Thursday, October 24, 2013

Visual Snow Study

So tomorrow is October 25th 2013- The day that Dr. Christoph Schankin will be announcing the result of the study I participated in. For the longest time I was regretting this day.... maybe because I am not expecting good news... or maybe because it makes it official that something is wrong with my brain. Both of those are scary things to me. I am not getting my hopes up that anything was really accomplished from the study. I know rumors are getting tossed around left and right and most of the things talked about are ridiculous and I HOPE are not true... (I am speaking in terms of treatments). Out of all of this... I just pray that there will be a day soon where I can wake up and just be normal. I want to be able to see normally, think normally, hear normally and feel normally. I want to be the person I was 7 1/2 years ago. I want my life back!! I want to have another child and be able to give my all to him/her. I want to be complete and whole and more of a mother to my son and the same for my husband. ::Deep Breath:: I know God will take care of me no matter what.... I know he will take care of YOU no matter what too. I haven't written in a very long time, and so when I finally picked up a pen the other day, I was beside myself with what I wrote. It has to do with what I experienced when I was younger- growing up. My mom struggled with depression all the way up until she died. She also had an undiagnosed illness which she always worried about. This is what I wrote: I was just a child when my world changed she was just a mother in pain I am just a mother in pain he is just a child, his word changed I couldn't believe it... but am glad I wrote it. It will always remind me that I am what my child see's. I don't want to be a miserable dim light to my son, I want to be the world to him like he is to me. I have to find that light!!!

1 comment:

  1. SkimOrDieGirl, my name is Philip. I am using my wife's account to post this message on your blog, so it might show her e-mail address, etc.
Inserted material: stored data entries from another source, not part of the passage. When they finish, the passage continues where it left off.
/-- Outputs that a transaction affects, as far as its changes say. -/
def affected (t : Txn) (d : Dev) : Nat :=
  match t.state with
  | .sequenced => maskOf (t.landings.map (·.output))
  | .landed => maskOf (t.landings.map (·.output))
  | .prepared => outputsOf t.resolved
  | .armed => outputsOf t.resolved
  | _ => outputsOf ((placeTxn d (viewOf d) [] (fun _ => false) t).1.map (·.ch))

/-- The vote of a PREPARE, whatever its result (R141): from the manager, to a node that can be (log 32). -/
def sendVote (c : Cmd) (st : Status) (d : Dev) : Dev :=
  if c.issuer == .manager && c.u16 28 < 16384 then sendBallot (BitVec.ofNat 32 (c.u32 24)) (c.u16 28) (statusCode st) false d else d

/-- PREPARE (R122, R141). Its ballot and coordinator replace those of an earlier one (DESIGN CHOICE, log 157). -/
def prepareCmd (t : Ticket) (c : Cmd) (d : Dev) : Dev :=
  match namedTxn d c with
  | none => finish t .txnUnknown 0 [] (sendVote c .txnUnknown d)
  | some x =>
    let b := BitVec.ofNat 32 (c.u32 24)
    let (f, d) := prepareTxn x.id (updTxn x.id (fun x => { x with ballot := b, coord := c.u16 28 }) d)
    let d := sendVote c ((f.map (·.status)).getD .ok) d
    match f with
    | some f => finish t f.status f.idx [] d
    | none =>
      finish t .ok 0 (le8 (((txnOf d x.id).map fun x => affected x d).getD 0) ++ [0] ++ le16 x.changes.length) d

/-- A PREPARE or COMMIT that fails before its checks run is the last one of an open transaction (R122); a failed COMMIT
of a balloted transaction is a result for its coordinator (R143). -/
def commitFails (op : Op) (c : Cmd) (st : Status) (d : Dev) : Dev :=
  if op != .commit && op != .prepare then d else
  match namedTxn d c with
  | some x =>
    let d := updTxn x.id (fun x =>
      if x.state == .openT || x.state == .prepared then { x with lastStatus := st, failIndex := 0xFFFF } else x) d
    if op == .commit then sendBallot x.ballot x.coord (statusCode st) true d else d
  | none => d

/-- COMMIT (R123, R124, R142). -/
def commitCmd (t : Ticket) (c : Cmd) (d : Dev) : Dev :=
  match namedTxn d c with
  | none => finish t .txnUnknown 0 [] d
  | some x =>
    match launchFail d c with
    | some (st, det) => finish t st det [] (commitFails .commit c st d)
    | none =>
      let (f, d) := if x.state == .openT then prepareTxn x.id d else (none, d)
      match f with
      | some f => finish t f.status f.idx [] d
      | none =>
        let late := instantPassed d c
        let (t, d) := if late then markLate t d else (t, d)
        if c.launch && !late then
          updTxn x.id (fun x => { x with state := .armed, wait := some c.pkt.instant.toNat, commit := some t }) d
        else sequenceTxn x.id (updTxn x.id (fun x => { x with commit := some t }) d)

/-- ROLLBACK (R123, R140, R143). -/
def rollbackCmd (t : Ticket) (c : Cmd) (d : Dev) : Dev :=
  match namedTxn d c with
  | none => finish t .txnUnknown 0 [] d
  | some x =>
    let d := updTxn x.id (fun x => { x with
      state := .rolledBack, resolved := [], commit := none, wait := none, passed := false,
      lastStatus := if x.commit.isSome then .txnUnknown else x.lastStatus }) d
    let d := match x.commit with
      | some k => finish k .txnUnknown 0 [] (sendBallot x.ballot x.coord (statusCode .txnUnknown) true d)
      | none => d
    finishOk t d

/-- Code of a transaction state (TXN_STATUS mode 0). -/
def txnCode : TxnState → Nat
  | .openT => 0 | .prepared => 1 | .armed => 2 | .sequenced => 3 | .landed => 4 | .rolledBack => 5

/-- Full landing frame of an output: as sequenced, or as a WAKE has named it (R75). -/
def landingFrame (d : Dev) (t : Txn) (o : Nat) : Nat :=
  match t.landings.find? (·.output == o) with
  | none => 0
  | some l =>
    if l.how == .disabledOutput then 0
    else if l.pending && l.how == .wakeCut then
      (match (lockOf d o).bind fun g => g.2.wakeIndex with
        | some k => k % 2 ^ 32
        | none => l.frame.toNat)
    else l.frame.toNat

/-- Real numbers of the creates staged at an index or above (TXN_STATUS mode 2). -/
def createdNumbers (t : Txn) (first : Nat) : List Nat :=
  let l := t.changes.zipIdx.filterMap fun e =>
    if isCreate e.1 && decide (first ≤ e.2) then
      some (match t.resolved[e.2]? with
        | some ch => if ch.act == .cmd .scalerBind then ch.obj % 256 else ch.obj
        | none => 0xFFFF)
    else none
  (l ++ List.replicate 8 0xFFFF).take 8

/-- TXN_STATUS (R122, R144). -/
def statusCmd (t : Ticket) (c : Cmd) (d : Dev) : Dev :=
  if c.u8 24 = 1 then
    match d.tallies.find? (·.ballot.toNat == c.u32 28) with
    | some b => finish t .ok 0 (tallyBytes b) d
    | none => finish t .txnUnknown 0 [] d
  else match namedTxn d c with
    | none => finish t .txnUnknown 0 [] d
    | some x =>
      if c.u8 24 = 0 then
        finish t .ok 0 (le8 (txnCode x.state) ++ le8 (affected x d) ++ le16 x.changes.length ++
          le32 (landingFrame d x (c.u8 25)) ++ le16 (statusCode x.lastStatus) ++ le16 x.failIndex ++ le32 x.ballot.toNat) d
      else finish t .ok 0 ((createdNumbers x (c.u8 25)).flatMap le16) d

/-- Runs a command of kind X. -/
def controlCmd (op : Op) (t : Ticket) (c : Cmd) (d : Dev) : Dev :=
  match op with
  | .fence => fenceCmd t d
  | .beginTxn => beginCmd t d
  | .prepare => prepareCmd t c d
  | .commit => commitCmd t c d
  | .rollback => rollbackCmd t c d
  | _ => statusCmd t c d

/-! ## One command through an engine -/

/-- What an engine does with a command it has taken (R94, R96, R98, R99). -/
def engineRun (fuses : Fuses) (op : Op) (c : Cmd) (d : Dev) : Dev :=
  let (t, d) := enlist op c d
  if pageState d c.issuer != .active then
    finish t .quiesced 0 [] (updQueue (pageKey c.issuer) (b2n c.urgent) (fun q => { q with quiesced := q.quiesced + 1 }) d)
  else
    let (d, r) := validate op c d
    match r with
    | .error (st, det) =>
      let d := if (handleFail d op c).all (·.1 != .txnUnknown) then commitFails op c st d else d
      finish t st det [] (if op == .prepare then sendVote c st d else d)
    | .ok table =>
      if c.inTxn then stageCmd op t c table d
      else match opKind op with
        | .d => singleCmd op t c table d
        | .n => singleCmd op t c table d
        | .j => jobCmd op t c d
        | .r => readCmd fuses op t c d
        | .x => controlCmd op t c d

/-- Whether the engines take commands: they run, and no POWER_STATE entry is in progress. -/
def enginesRun (d : Dev) : Bool := alive d && d.power.entering.isNone

/-- A queue command, as its engine has just taken it. -/
def queueCommand (op : Op) (c : Cmd) (s : State) : Host.Outcome State Fault Refusal :=
  onDev (fun fuses d => if enginesRun d then engineRun fuses op c d else d) s

/-! ## Taking entries (R92, R109, R116, R501, R503) -/

/-- The packet in 64 bytes (R93). -/
def packetOf (b : List Byte) : Packet :=
  let f := fun (off n : Nat) => leNat ((b.drop off).take n)
  { flags := BitVec.ofNat 8 (f 2 1), len := BitVec.ofNat 8 (f 3 1), tag := BitVec.ofNat 32 (f 4 4),
    handle := BitVec.ofNat 32 (f 8 4), rsvd := BitVec.ofNat 32 (f 12 4), instant := BitVec.ofNat 64 (f 16 8),
    params := BitVec.ofNat 320 (f 24 40) }

/-- Whether an engine serves a page now: the command pages always, an ACTIVE instance when it runs in this round, and one
that is not ACTIVE without an engine (R116, R501). -/
def served (d : Dev) (i : Issuer) : Bool :=
  match i with
  | .inst n => (instOf d n).exists_ && ((instOf d n).state != .active || d.running.contains n)
  | _ => true

/-- R503: an engine whose instance has no entry left, or that runs none (DEDUCED, log 26), takes the ready instance furthest
below its fraction for the rest of the round. -/
def swapIn (n : Nat) (d : Dev) : Dev :=
  let ready := readyInsts d
  let others := ready.filter (!d.running.contains ·)
  if furthestBelow d others != some n then d else
  let left := 250000 - nowNs d % 250000
  let joined := fun run =>
    { updInst n (fun x => { x with share := x.share - (65536 * left / 250000 : Nat), rounds := x.rounds + 1 }) d with
      running := run }
  if d.running.length < 16 then joined (d.running ++ [n]) else
  match d.running.find? (!ready.contains ·) with
  | some r => joined (d.running.map fun m => if m = r then n else m)
  | none => d

/-- ENGINE_TAKE_ENTRY (R92, R109): one entry of a queue; a normal one only while no urgent one waits. It is read
as memory stands now, rewritten or not (R91; DESIGN CHOICE, log 160). -/
def execEngineTakeEntry (i : Issuer) (urgent : Bool) (s : State) : Host.Outcome State Fault Refusal :=
  onDev (fun fuses d =>
    if !enginesRun d then d else
    let d := match i with
      | .inst n => if served d i then d else swapIn n d
      | _ => d
    let k := pageKey i
    let p := pageOf d k
    let q := queueOf p (b2n urgent)
    if !served d i || !mayTake q || (!urgent && mayTake p.q1) then d else
    match readLoc 4 i q.loc (q.sqBase.toNat + q.sqHead * 64) 64 d with
    | (d, .error why) => stopQueue k (b2n urgent) why d
    | (d, .ok b) =>
      let d := updQueue k (b2n urgent) (fun q => { q with sqHead := (q.sqHead + 1) % q.depth }) d
      let c : Cmd := { issuer := i, urgent := urgent, pkt := packetOf b }
      match opOfCode (leNat (b.take 2)) with
      | some op => engineRun fuses op c d
      | none =>
        let (t, d) := enlist .nop c d
        if pageState d i != .active then
          finish t .quiesced 0 [] (updQueue k (b2n urgent) (fun q => { q with quiesced := q.quiesced + 1 }) d)
        else finish t .badOpcode 0 [] d) s

/-! ## The launch scheduler (R50 to R54) -/

/-- A held launch: its ticket, its kind and its instant. -/
structure Held where
  ticket : Ticket
  kind : Kind
  instant : Nat
  passed : Bool
  deriving DecidableEq, Repr

def heldLaunches (d : Dev) : List Held :=
  (d.launches.map fun l => { ticket := l.ticket, kind := opKind l.ticket.op, instant := l.instant, passed := l.passed }) ++
    d.txns.filterMap fun t => match t.state, t.commit, t.wait with
      | .armed, some k, some i => some { ticket := k, kind := opKind k.op, instant := i, passed := t.passed }
      | _, _, _ => none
We both kinda share it. LISTEN, I have read your blog and I have the SAME thing as you that started on May 6th, 2011. I woke up with vertigo, and after a couple years of getting TONS of tests done, I have been found to have BILATERAL VESTIBULAR HYPOFUNCTION, too! Now, you have written that you have ZERO function, and while I'm not at ZERO, I asked the doc how much function I had and he said if TEN is healthy and ZERO is none, then I have a TWO. They do not have any clue what has caused mine since I had never taken medication as you had. But, let me tell you, I UNDERSTAND YOU COMPLETELY!! This condition sucks and sometimes I need a FRIEND to talk to but I don't have one who understands. I mean, we look fine, so people assume we are, but as you know, WE AREN'T!! lol I would like to be friends if that's ok with you. I am 33 years old, a Spanish teacher (tough to teach like this, but I get through it), and again, just need someone to talk to who can relate. Looking forward to your response and hang in there!! I know it sucks!!